La poésie écrite en vers libres, avec ses images nombreuses, ses raccourcis et ses suggestions, ses infinitifs martelant ses désarrois..., sincère,  profonde, oppose-t-elle aux  moments de plénitude à de grandes zones d’ombres... N’est-ce pas là la démarche, la préoccupation de nombre de poètes européens ? N’extériorisent-ils pas la même sensation de froid face à l’hostilité du milieu où ils vivent ; les mêmes frustrations affectives ; les mêmes enthousiasmes ; les mêmes forces et faiblesses ; les mêmes incertitudes psychologiques, exprimées avec les mots d’un même langage, mais façonnés “ autrement” ?

 

          Et n'est-ce pas le cas aussi pour L’ARBRE BONHEUR de JEAN BENSIMON. Ce recueil composé de poèmes entrecroisés, de vers et de prose, propose en fait trois fils possibles de lecture : la première et la plus logique passant des textes “hauts” vers ou prose en caractères d’imprimerie, aux texte “bas” de prose en italique ; en une sorte d’incantation / invocation et de répons. La seconde courrait alors d’un texte “haut” au suivant, celui de gauche discursif, lançant des affirmations, des “états” spirituels (“Voilà que la vague vient inonder des rivages brûlants, un influx monte dans le sang”) ; celui de droite en vers, plus aéré, abordant un détail important qui éclairerait son vis à vis (“Je marche sous une petite pluie fraîche / en songeant au corps chaud de mon amour...”. La troisième lecture aborderait les textes “bas”, précieux, ciselés avec minutie et poésie (“...Le chemin obscur de l’arbre conduit vers la pourpre...”)

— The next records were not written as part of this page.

/-- A slot whose activation and swap fire. -/
def slotFires (st : SlotState) : State :=
  { slotIn .serving st with alm := { flight := [⟨activateNo 0 3, 2, 0, 3, 1024, false, false⟩, ⟨swapNo 0 3, 3, 0, 3, 1024, false, false⟩] } }

/-- The premises on the instants of a slot. -/
theorem test_slot_time_premises : (firingOf (slotFires .pending) (activateNo 0 3)).isSome = true ∧
    activationBar (actedFiring (activateNo 0 3) (slotFires .pending)) 0 3 = 0 ∧
    rwVal (slotFires .pending) (slotObj 0 3) 8 0xFF ≠ 3 ∧ (firingOf (slotFires .active) (swapNo 0 3)).isSome = true ∧
    swapBar (actedFiring (swapNo 0 3) (slotFires .active)) 0 (slotAt (slotFires .active) 0 3) = 0 ∧ (slotAt (slotFires .active) 0 3).halted = false ∧
    (∀ t ∈ (slotAt (slotFires .active) 0 3).tileMap, t ∉ (slotFires .active).units.lost) ∧ (slotAt config 0 3).image = none := by decide +kernel

/-- A swap turns to the other buffer. -/
theorem test_swap : runs (.swapFiring 0 3) (slotFires .active) (fun t => (slotAt t 0 3).buffer = 1) = true ∧
    runs (.activateFiring 0 3) (slotFires .pending) (fun t => (slotAt t 0 3).state = .active) = true := by decide +kernel

/-- A descriptor of a RANK of one item for its best one. -/
def queryDesc : Bytes := [2] ++ List.replicate 15 0 ++ toLE 8 8 ++ toLE 8 64 ++ [1, 0, 1, 0] ++ List.replicate 28 0
/-- A descriptor of a DELETE. -/
def upsertDesc : Bytes := [0x11] ++ List.replicate 63 0
/-- A serving device with port 1 up at full rate and width, one submission ring with an entry and its completion ring. -/
def ringed : State :=
  { serving with host := { links := [(1, { state := .upPcie, width := 8, rate := 6 })], sqs := [(128, { depth := 16, enabled := true, tail := 1 })],
                           cqs := [(128, { depth := 32, enabled := true })] } }

/-- The premises on the fetch of a descriptor, with one completion entry free and with a descriptor that fails its checks. -/
theorem test_fetch_premises : mainOn ringed = true ∧ ringsOk (linkAt ringed 1) = true ∧ (sqAt ringed 1 0 0).head ≠ (sqAt ringed 1 0 0).tail ∧
    1 ≤ cqFree (cqAt ringed 1 0 0) ∧ fetchCheck (parseDesc queryDesc) (leAt queryDesc 20 4) [] = 0 ∧ fetchCheck (parseDesc [9]) 0 [] = 1 ∧
    cqFree { cqAt ringed 1 0 0 with held := 30 } = 1 := by decide +kernel

/-- A fetch moves the head on and holds one completion entry. -/
theorem test_fetch : runs (.descriptorFetch 1 0 0 queryDesc []) ringed (fun t => (sqAt t 1 0 0).head = 1 && (cqAt t 1 0 0).held = 1 && t.levee.requests.length = 1) = true ∧
    runs (.descriptorFetch 1 0 0 ([9] ++ List.replicate 63 0) []) ringed (fun t => (sqAt t 1 0 0).head = 1 && t.levee.requests = []) = true := by decide +kernel

/-- A fetched request of partition 0. -/
def request (b : Bytes) : Request := { port := 1, part := 0, sq := 0, cq := 0, stamp := 100, stampFt := 100, desc := parseDesc b, payload := [] }
/-- A serving device whose slot 3 serves service 0, with one request fetched and the peer hub in use or not. -/
def judged (b : Bytes) (solo : Bool) : State :=
  setRw 0x3000 1 1 { ringed with hubs := { serving.hubs with solo := solo }, clock := { now := 5000 }, levee := { requests := [request b] },
                                 slots := [(3, { state := .active, image := some { stages := [{ kind := 8, flags := 4 }] }, tSlot := 10, fg := 2000 })] }

/-- The verdicts that the statements speak of all come about. -/
theorem test_verdicts :
    (match (decide_ (request queryDesc) (judged queryDesc true)).1 with | .take 3 _ => true | _ => false) = true ∧
    (match (decide_ (request upsertDesc) (judged upsertDesc true)).1 with | .invalid _ => true | _ => false) = true ∧
    (match (decide_ (request queryDesc) { judged queryDesc true with slots := [] }).1 with | .refuse c => decide (c = 3) | _ => false) = true ∧
    needsMirror (judged queryDesc true) = false ∧ needsMirror (judged queryDesc false) = true ∧ (request queryDesc).desc.isQuery = true ∧
    (judged queryDesc true).levee.requests.find? (fun r => r.part = 0) = some (request queryDesc) ∧ (judged queryDesc true).hubs.grant = none := by decide +kernel

/-- An update that is taken: a DELETE of an index. -/
def upserting : State :=
  { judged upsertDesc true with data := { indices := [(0, { (indexDraft config 0) with state := .ready })] } }

/-- The verdict on it. -/
theorem test_update_verdict : (match (decide_ (request upsertDesc) upserting).1 with | .take _ _ => true | _ => false) = true ∧
    (request upsertDesc).desc.isQuery = false := by decide +kernel

/-- An accepted query has the next number and the deadline of its stamp; with a peer it waits for its mirror write first. -/
theorem test_accept : runs (.leveeDecision 0) (judged queryDesc true) (fun t => (t.levee.queries.map (fun q => (q.id, q.slot))) = [(1, 3)] && t.levee.requests = []) = true ∧
    runs (.leveeDecision 0) (judged queryDesc false) (fun t => t.levee.queries = [] && t.levee.requests.length = 1 && t.outs = [.mirror 1]) = true := by decide +kernel

/-- A request whose mirror write is issued, and two µs old. -/
def mirroring : State :=
  { judged queryDesc false with hubs := { serving.hubs with issued := 1 }, levee := { requests := [{ request queryDesc with mirror := some 1, slot := 3, lmax := 50 }] } }

/-- The premises on mirror writes, at their first instants. -/
theorem test_mirror_premises : mirroring.hubs.acked < 1 ∧ 1 ≤ mirroring.hubs.issued ∧ (request queryDesc).stamp + 2000 ≤ mirroring.clock.now ∧
    (mirroring.levee.requests.any fun r => r.part = 0 && r.mirror.isSome) = true ∧
    runs (.mirrorAck 1) mirroring (fun t => t.hubs.acked = 1 && t.levee.queries.length = 1) = true := by decide +kernel

/-- An accepted query of slot 3, past the last stage of its batch. -/
def query1 : Query := ⟨1, 0, 3, 0, 1, 0, 0, 100, 50100, 50100, 50, 0, 0, 10, parseDesc queryDesc, [], 0, false⟩
/-- A device that holds it. -/
def queried : State :=
  { ringed with clock := { now := 48100, ft := 2000 }, levee := { queries := [query1] },
                slots := [(3, { state := .active, image := some { stages := [{}] }, batches := [⟨0, [1], true, .out, 0, false⟩] })] }
/-- An update committed at the present FT. -/
def commit5 : Commit := ⟨⟨5, 0, 1, 0, 0, 100, 9000, parseDesc upsertDesc, []⟩, 2000, 0⟩
/-- A device that holds it too. -/
def committed : State := { queried with levee := { queried.levee with committed := [commit5] } }

/-- The premises on records, the backstop at its first instant, and the queue samples. -/
theorem test_record_premises : queried.levee.queries.find? (fun v => v.id = 1) = some query1 ∧ query1.deadline ≤ queried.clock.now + 2000 ∧
    (∃ b ∈ (slotAt queried 0 3).batches, b.at_ = .out ∧ 1 ∈ b.queries) ∧ committed.levee.queries.find? (fun v => v.id = 5) = none ∧
    committed.levee.committed.find? (fun v => v.upd.id = 5) = some commit5 ∧ commit5.at_ ≤ committed.clock.ft ∧
    queried.levee.lastSample / 1024 < queried.clock.now / 1024 ∧ (slotAt queried 0 3).halted = false := by
  refine ⟨by decide +kernel, by decide +kernel, ⟨_, List.mem_cons_self, by decide +kernel⟩, ?_⟩; decide +kernel

/-- The backstop ends a query; a record of a tile ends it too; the slack moves the update state. -/
theorem test_records : runs (.backstopExpiry 1) queried (fun t => t.levee.queries = []) = true ∧
    runs (.completionRecordWrite 1 0 0 []) queried (fun t => t.levee.queries = []) = true ∧ nextUpdState .normal (some 1000) 1 5 = .hold ∧
    nextUpdState .normal (some 1001) 1 5 = .warn ∧ nextUpdState .hold (some 5999) 1 5 = .hold ∧ nextUpdState .hold (some 6000) 1 5 = .normal := by decide +kernel

/-- A policer and a shaper whose staged values are good, and ones whose values are not. -/
def staging : State :=
  { config with dict := { config.dict with staged := [(okey 0x3003 2, 4096), (okey 0x3003 4, 4096), (okey 0x3004 1, 1), (okey 0x3004 2, 7), (okey 0x3004 3, 9),
                                                      (okey 0x3004 4, 7), (okey 0x3004 5, 1)] } }

/-- The premises on commits, at the edge of each check. -/
theorem test_commit_premises : RowTaken host ⟨objPolicerCommit, [0, 0]⟩ 1 staging ∧ RowTaken host ⟨objShaperCommit, [0]⟩ 1 staging ∧
    RowTaken host ⟨objShaperCommit, [31]⟩ 0 config ∧ stagedVal staging 0x3004 2 0 ≤ stagedVal staging 0x3004 4 0 ∧ stagedVal staging 0x3003 2 65536 = 4096 ∧
    RowTaken host ⟨objPolicerCommit, [31, 3]⟩ 1 config ∧ stagedVal config 0x31F7 4 0 = 0 ∧ RowTaken host ⟨objResetPeaks, [31]⟩ 1 config := by
  unfold RowTaken; decide +kernel

/-- A commit loads the policer with full buckets. -/
theorem test_commit : runs (.policerCommit host 1 0 0 1) staging (fun t => (KMap.getD t.levee.policers 0 {}).tc = 9 * 65536 && (KMap.getD t.levee.policers 0 {}).mode = 1) = true := by
  decide +kernel

/-- The registers of the rings in each of their cases. -/
theorem test_ring_premises : (sqAt ringed 1 0 0).enabled = true ∧ (sqAt ringed 1 0 1).enabled = false ∧ (cqAt ringed 1 0 0).enabled = true ∧
    (cqAt ringed 1 0 1).enabled = false ∧ bit 0x00100001 0 = true ∧ pow2In (bits 0x00100001 31 16) 16 1024 = true ∧ pow2In (bits 0x00110001 31 16) 16 1024 = false ∧
    pow2In (bits 0x0010000000000001 47 32) 16 4096 = false ∧ pow2In (bits 0x0000001000000001 47 32) 16 4096 = true ∧ (cqAt ringed 1 0 1).reserve = 16 ∧
    bits 0x0000001000000001 47 32 - 1 ≤ 16 ∧ 16 < bits 0x0000002000000001 47 32 - 1 ∧
    countVal (setCount 0x1011 4 0x0100 ringed) 0x1011 (3 + 1) 0 ≠ 0 ∧ countVal ringed 0x1011 (3 + 1) 0 = 0 := by decide +kernel

/-- A tail beyond the ring stops it with code 1; a ring enabled without a version reports code 3. -/
theorem test_ring : runs (.sqTailDoorbell 1 0 0 16) ringed (fun t => (sqAt t 1 0 0).error = 1) = true ∧ runs (.sqTailDoorbell 1 0 0 15) ringed (fun t => (sqAt t 1 0 0).tail = 15) = true ∧
    runs (.sqCtrlWrite 1 0 1 0x00100001) ringed (fun t => (sqAt t 1 0 1).error = 3) = true ∧
    runs (.sqCtrlWrite 1 0 1 0x00100001) (setCount 0x1011 4 0x0100 ringed) (fun t => (sqAt t 1 0 1).enabled && (sqAt t 1 0 1).depth = 16) = true := by decide +kernel

/-- A serving device with a RESULT unit and a BULK unit of 64 bytes queued, each with credit for one, and a record's unit that must leave. -/
def egressing : State :=
  { ringed with levee := { egress := [(2, { units := [⟨.result 0 0 4096 [1], 64, some 0, 0⟩], credit := 64000, rate := 1 }), (3, { units := [⟨.bulk 4096 [1], 64, none, 0⟩], credit := 64000, rate := 1 })] } }
/-- The same with no credit. -/
def overdrawn : State :=
  { ringed with levee := { egress := [(2, { units := [⟨.result 0 0 4096 [1], 64, some 0, 0⟩], credit := 0, rate := 1 })] } }

/-- The premises on egress units, coalescing and links. -/
theorem test_port_premises : (refillEgress 0 (egressAt egressing 0 1 0)).credit = (1000 * 64 : Nat) ∧ portHeld egressing 1 = false ∧
    (egressAt overdrawn 0 1 1).units = [] ∧ (refillEgress 0 (egressAt overdrawn 0 1 0)).credit < (1000 * 64 : Nat) ∧
    (egressAt { ringed with levee := { egress := [(3, { units := [⟨.bulk 4096 [1], 64, none, 0⟩] })] } } 0 1 1).rate = 0 ∧
    (linkAt ringed 1).state ≠ .down ∧ linkUp (linkAt ringed 1) = true ∧ (linkAt ringed 1).d3hot = false ∧ linkUp (linkAt ringed 0) = false ∧
    ringsOk { linkAt ringed 1 with width := 2, retraining := false } = false := by decide +kernel

/-- A completion ring whose first record is 1 µs old, its coalescing time. -/
def coalescing : State :=
  { ringed with clock := { now := 1000 }, host := { ringed.host with cqs := [(128, { depth := 32, enabled := true, coalN := 8, coalT := 1, since := 1, firstAt := some 0, vector := 3 })] } }

/-- A unit leaves; a vector is sent when the coalescing time is over; a link that goes down takes its rings with it. -/
theorem test_ports : runs (.egressUnitSend 0 1 0) egressing (fun t => (egressAt t 0 1 0).units = []) = true ∧ runs (.egressOverdraw 0 1 0) overdrawn (fun t => (egressAt t 0 1 0).credit = -63999 ∨ (egressAt t 0 1 0).credit = -64000) = true ∧
    runs (.coalesceTimeout 1 0 0) coalescing (fun t => t.outs = [.msix 1 3]) = true ∧ runs (.linkDown 1) ringed (fun t => !(sqAt t 1 0 0).enabled && !(cqAt t 1 0 0).enabled) = true := by decide +kernel

/-- The CXL window: writes let through in CONFIG, of every kind of size, and accesses inside and outside. -/
theorem test_cxl_premises : RowTaken host ⟨objCxlSize, [1]⟩ 32768 config ∧ ¬RowTaken host ⟨objCxlSize, [1]⟩ 32769 config ∧ ¬RowTaken host ⟨objCxlSize, [0]⟩ 1 serving ∧
    (claimWindow 1 32768 { config with claims := { regions := [⟨1, 0, 0, 539018395648, 32, .window 0⟩] } }).isSome = false ∧
    (claimWindow 1 32768 config).isSome = true ∧ (linkAt config 1).winSize = 0 := by unfold RowTaken; decide +kernel

/-- An access beyond the window changes nothing. -/
theorem test_cxl : runs (.cxlMemRead 1 1048576 1 false) { ringed with host := { links := [(1, { state := .upCxl, winSize := 1 })] } } (fun t => t.outs = []) = true ∧
    runs (.cxlMemRead 1 1048575 1 false) { ringed with host := { links := [(1, { state := .upCxl, winSize := 1 })] } } (fun t => t.outs.length = 1) = true := by decide +kernel

/-- A 64-byte descriptor with fields at offsets: offset, bytes, value. -/
def desc (l : List (Nat × Nat × Nat)) : Bytes :=
  l.foldl (fun b f => b.take f.1 ++ toLE f.2.1 f.2.2 ++ b.drop (f.1 + f.2.1)) (List.replicate 64 0)

/-- A serving device whose slot 3 runs one stage on tile 5, with 256 contexts, four cells and the tile's whole SRAM, in which one query block has its
scales at 0x1000. -/
def tiled : State :=
  { setRw 0x3000 1 1 serving with
      clock := { now := 5000000000 },
      slots := [(3, { state := .active, image := some { stages := [{ kind := 1, firstTile := 0, tiles := 1 }], claims := [⟨2, 0, 256⟩] }, tileMap := [5],
                      cellBase := 16, cellCount := 4 })],
      claims := { tileOwner := [(5, 3)], regions := [⟨0, 5, 0, 0x13000000, 0, .image 3⟩] },
      mem := { tile := Memory.writeLE (Memory.writeLE [] (tileKey 5 0x1010) 4 0x3F800000) (tileKey 5 0x1014) 4 0x3F800000 } }

/-- The same with array 0 of the tile changed. -/
def arrayed (a : ArrayUnit) : State := { tiled with units := { arrays := [(10, a)] } }

/-- A pass descriptor of format INT8 over one row of results. -/
def pass1 : Bytes := desc [(0, 1, 1), (3, 1, 32), (6, 2, 1), (8, 2, 511), (32, 4, 0x3F800000), (36, 4, 0x3F800000)]

/-- A search that has started, with a second shadow whose ends have come. -/
def search1 : Search := { started := true, shadows := [⟨128, 3, 0, some 7⟩] }

/-- The premises on the arrays: a good pass at the end of the accumulator, a bad one, and each state of the shadow search. -/
theorem test_array_premises : ((tileRole tiled 5).any fun r => r.1 = 3 && r.2.1 = 0 && r.2.2.1 = 0) = true ∧
    passOk (arrayed {}) 3 {} pass1 = true ∧ passOk (arrayed {}) 3 {} (desc [(0, 1, 9)]) = false ∧ (passOf pass1).exp = false ∧ (passOf pass1).last = true ∧
    passOk (arrayed {}) 3 {} (desc [(0, 1, 1), (3, 1, 32), (6, 2, 1), (8, 2, 512), (32, 4, 0x3F800000), (36, 4, 0x3F800000)]) = false ∧
    (arrayAt (arrayed { queue := [pass1] }) 10).queue = [pass1] ∧ (arrayAt (arrayed { search := some search1 }) 10).search = some search1 ∧
    search1.shadows.find? (fun w => w.ends = 0 && w.second.isSome) = some ⟨128, 3, 0, some 7⟩ ∧ (arrayAt tiled 10).search = none := by decide +kernel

Quelle que soit la solution choisie par le lecteur, le poète l’emmène dans une quête à la recherche de lui-même, à travers l’arbre et ses multiples symboles (fouissage des racines ; dureté et certitudes du tronc, ramifications des branches, etc.); à la recherche de la poésie, du poème conçu à l’origine comme “des mots sans écho”, puis “des mots errants”, jusqu’au moment où, l’inspiration venue, “un long poème glisse dans la nuit du chêne”, et qu’enfin, l’auteur délivré puisse “jouer” avec “le poème délié / pied de nez / à l’homme enceint de gravité”.

Un beau livre chaleureux qui prouve, s’il en était besoin, que le Spleen et les angoisses existentielles du poète subsistent, et sont  toujours source d’inspiration !

Jeanine RIVAIS

 

L'auteur a obtenu le Prix Aliénor (1990) pour son recueil PARAGES PASSAGE, poèmes. Éditions Arcam.